Was that really the road the WWE wanted to go down? Is this the example they want to set for children? Now I’m not saying that everything done by wrestlers should be under a microscope because there are children watching, but this is a bad, bad, bad thing to expose to children.
When one person has a problem with another, they STAB THEM. In its most basic form this is what we’re talking about here. Teddy Long has accused Triple C of STABBING JOHN CENA MULTIPLE TIMES. I’d have no problem explaining to my five year old nephew as to why these two guys were going to fight in the ring.
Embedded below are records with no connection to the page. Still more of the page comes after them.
-- ==== Sys2Proof/Machine/Fetch.lean ====
section
/-! DEFINITION. What stands around `exec`: how a command word is accepted, what a reserved word does, and what the
host's reset does (30_encoding.md R43, 60_exceptions.md R69, 70_reset_and_hazards.md R81). -/

namespace Sys2Proof.Machine

/-- The host's command is accepted: it leaves the queue, and the host's index goes up by exactly one, whatever the
word is and whatever becomes of it (10_state.md R16, 30_encoding.md R43 (a)). -/
def acceptCommand (rest : List HostEvent) (s : State) : State := { s with pending := rest, pc := s.pc + 1 }

/-- A reserved word, behind the fault gate: IllegalCommand (40_accumulate.md R51, 60_exceptions.md R69, R73). -/
def execIllegal (s : State) : Host.Outcome State Fault Refusal := .next (gate (raise .illegalCommand) s)

/-- The command or the reserved word the decoder read (40_accumulate.md R51). -/
def execVerdict (v : Verdict) (s : State) : Host.Outcome State Fault Refusal :=
  match v with
  | .command i => exec i s
  | .illegal _ => execIllegal s

/-- The reset event: the registers to their reset values; `OUT` stays (70_reset_and_hazards.md R81, R82). The host's
index stays, since reset is not a command (10_state.md R16; log entry 4). -/
def acceptReset (rest : List HostEvent) (s : State) : State := { clearRegisters s with pending := rest }

/-- The host offers one word next: it goes to the front of what it has yet to issue. -/
def offerCommand (w : Cmd) (s : State) : State := { s with pending := .command w :: s.pending }

end Sys2Proof.Machine
end

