-- ==== Sys2Proof/Laws/State.lean ====
section
/-! SUPPORT. What each named update of the state leaves in each field. -/

namespace Sys2Proof.Machine

/-! ### raise -/

@[simp] theorem raise_sum (c : FaultCause) (s : State) : (raise c s).sum = s.sum := rfl
@[simp] theorem raise_len (c : FaultCause) (s : State) : (raise c s).len = s.len := rfl
@[simp] theorem raise_fault (c : FaultCause) (s : State) : (raise c s).fault = c.code := rfl
@[simp] theorem raise_out (c : FaultCause) (s : State) : (raise c s).out = s.out := rfl
@[simp] theorem raise_pending (c : FaultCause) (s : State) : (raise c s).pending = s.pending := rfl
@[simp] theorem raise_pc (c : FaultCause) (s : State) : (raise c s).pc = s.pc := rfl

/-! ### clearRegisters -/

@[simp] theorem clearRegisters_sum (s : State) : (clearRegisters s).sum = 0#32 := rfl
@[simp] theorem clearRegisters_len (s : State) : (clearRegisters s).len = 0#32 := rfl
@[simp] theorem clearRegisters_fault (s : State) : (clearRegisters s).fault = 0#2 := rfl
@[simp] theorem clearRegisters_out (s : State) : (clearRegisters s).out = s.out := rfl
@[simp] theorem clearRegisters_pending (s : State) : (clearRegisters s).pending = s.pending := rfl
@[simp] theorem clearRegisters_pc (s : State) : (clearRegisters s).pc = s.pc := rfl

/-! ### addAndCount -/

@[simp] theorem addAndCount_sum (b : Byte) (s : State) : (addAndCount b s).sum = add32 s.sum b := rfl
@[simp] theorem addAndCount_len (b : Byte) (s : State) : (addAndCount b s).len = s.len + 1#32 := rfl
@[simp] theorem addAndCount_fault (b : Byte) (s : State) : (addAndCount b s).fault = s.fault := rfl
@[simp] theorem addAndCount_out (b : Byte) (s : State) : (addAndCount b s).out = s.out := rfl
@[simp] theorem addAndCount_pending (b : Byte) (s : State) : (addAndCount b s).pending = s.pending := rfl
@[simp] theorem addAndCount_pc (b : Byte) (s : State) : (addAndCount b s).pc = s.pc := rfl

/-! ### appendOut -/

@[simp] theorem appendOut_sum (bytes : List Byte) (s : State) : (appendOut bytes s).sum = s.sum := rfl
@[simp] theorem appendOut_len (bytes : List Byte) (s : State) : (appendOut bytes s).len = s.len := rfl
@[simp] theorem appendOut_fault (bytes : List Byte) (s : State) : (appendOut bytes s).fault = s.fault := rfl
@[simp] theorem appendOut_out (bytes : List Byte) (s : State) : (appendOut bytes s).out = s.out ++ bytes := rfl
@[simp] theorem appendOut_pending (bytes : List Byte) (s : State) : (appendOut bytes s).pending = s.pending := rfl
@[simp] theorem appendOut_pc (bytes : List Byte) (s : State) : (appendOut bytes s).pc = s.pc := rfl

/-! ### emitFrame -/

@[simp] theorem emitFrame_sum (s : State) : (emitFrame s).sum = s.sum := rfl
@[simp] theorem emitFrame_len (s : State) : (emitFrame s).len = s.len := rfl
@[simp] theorem emitFrame_fault (s : State) : (emitFrame s).fault = s.fault := rfl
@[simp] theorem emitFrame_out (s : State) : (emitFrame s).out = s.out ++ pack Config.magic s.len s.sum := rfl
@[simp] theorem emitFrame_pending (s : State) : (emitFrame s).pending = s.pending := rfl
@[simp] theorem emitFrame_pc (s : State) : (emitFrame s).pc = s.pc := rfl

/-! ### acceptCommand -/

@[simp] theorem acceptCommand_sum (rest : List HostEvent) (s : State) : (acceptCommand rest s).sum = s.sum := rfl
@[simp] theorem acceptCommand_len (rest : List HostEvent) (s : State) : (acceptCommand rest s).len = s.len := rfl
@[simp] theorem acceptCommand_fault (rest : List HostEvent) (s : State) : (acceptCommand rest s).fault = s.fault := rfl
@[simp] theorem acceptCommand_out (rest : List HostEvent) (s : State) : (acceptCommand rest s).out = s.out := rfl
@[simp] theorem acceptCommand_pending (rest : List HostEvent) (s : State) : (acceptCommand rest s).pending = rest := rfl
@[simp] theorem acceptCommand_pc (rest : List HostEvent) (s : State) : (acceptCommand rest s).pc = s.pc + 1 := rfl

/-! ### acceptReset -/

@[simp] theorem acceptReset_sum (rest : List HostEvent) (s : State) : (acceptReset rest s).sum = 0#32 := rfl
@[simp] theorem acceptReset_len (rest : List HostEvent) (s : State) : (acceptReset rest s).len = 0#32 := rfl
@[simp] theorem acceptReset_fault (rest : List HostEvent) (s : State) : (acceptReset rest s).fault = 0#2 := rfl
@[simp] theorem acceptReset_out (rest : List HostEvent) (s : State) : (acceptReset rest s).out = s.out := rfl
@[simp] theorem acceptReset_pending (rest : List HostEvent) (s : State) : (acceptReset rest s).pending = rest := rfl
@[simp] theorem acceptReset_pc (rest : List HostEvent) (s : State) : (acceptReset rest s).pc = s.pc := rfl

/-! ### offerCommand -/

@[simp] theorem offerCommand_sum (w : Cmd) (s : State) : (offerCommand w s).sum = s.sum := rfl
@[simp] theorem offerCommand_len (w : Cmd) (s : State) : (offerCommand w s).len = s.len := rfl
@[simp] theorem offerCommand_fault (w : Cmd) (s : State) : (offerCommand w s).fault = s.fault := rfl
@[simp] theorem offerCommand_out (w : Cmd) (s : State) : (offerCommand w s).out = s.out := rfl
@[simp] theorem offerCommand_pending (w : Cmd) (s : State) : (offerCommand w s).pending = .command w :: s.pending := rfl
@[simp] theorem offerCommand_pc (w : Cmd) (s : State) : (offerCommand w s).pc = s.pc := rfl

end Sys2Proof.Machine
end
But I would be stuck for words as to why Carlito would stab his opponent that evening.
Think back to when it was revealed that Rikishi ran down Stone Cold, or attempted to at least. The WWE treated that situation with a lot of care because of the severity of the issue. They nearly made fun of it having Mick Foley interrogate people. Then it turned out that it was Rikishi who did it, all for the Rock. The Rock said that it was a bad idea and Rikishi never should have done it, Rikishi fell out of the title picture in time because everyone realized that he’s a big joke, and event went on to cheer him again.
What light-hearted character does the WWE have to put a lighter spin on this subject? None. The WWE has taken this angle completely seriously. While Cena is out, the focus is on who did this to him, never letting the fans forget through one sitting of Smackdown! or Velocity that this occurred.
I don’t like being lied to blatantly. I know why he’s gone for the moment, and that’s fine. If he wants to go make a movie, make a damn movie. Hell, tell us he’s off to make a movie. Or injure him in the ring or backstage. However, do not, and I mean under any circumstances, use a lie to pull a wrestler off of the air. It’s a cowardly way to do things and it sets the wrong example for children who are most certainly watching the show.
Again, I’m not saying that wrestlers should be model citizens on screen, but that maybe the WWE should watch the example that they set for their younger viewers.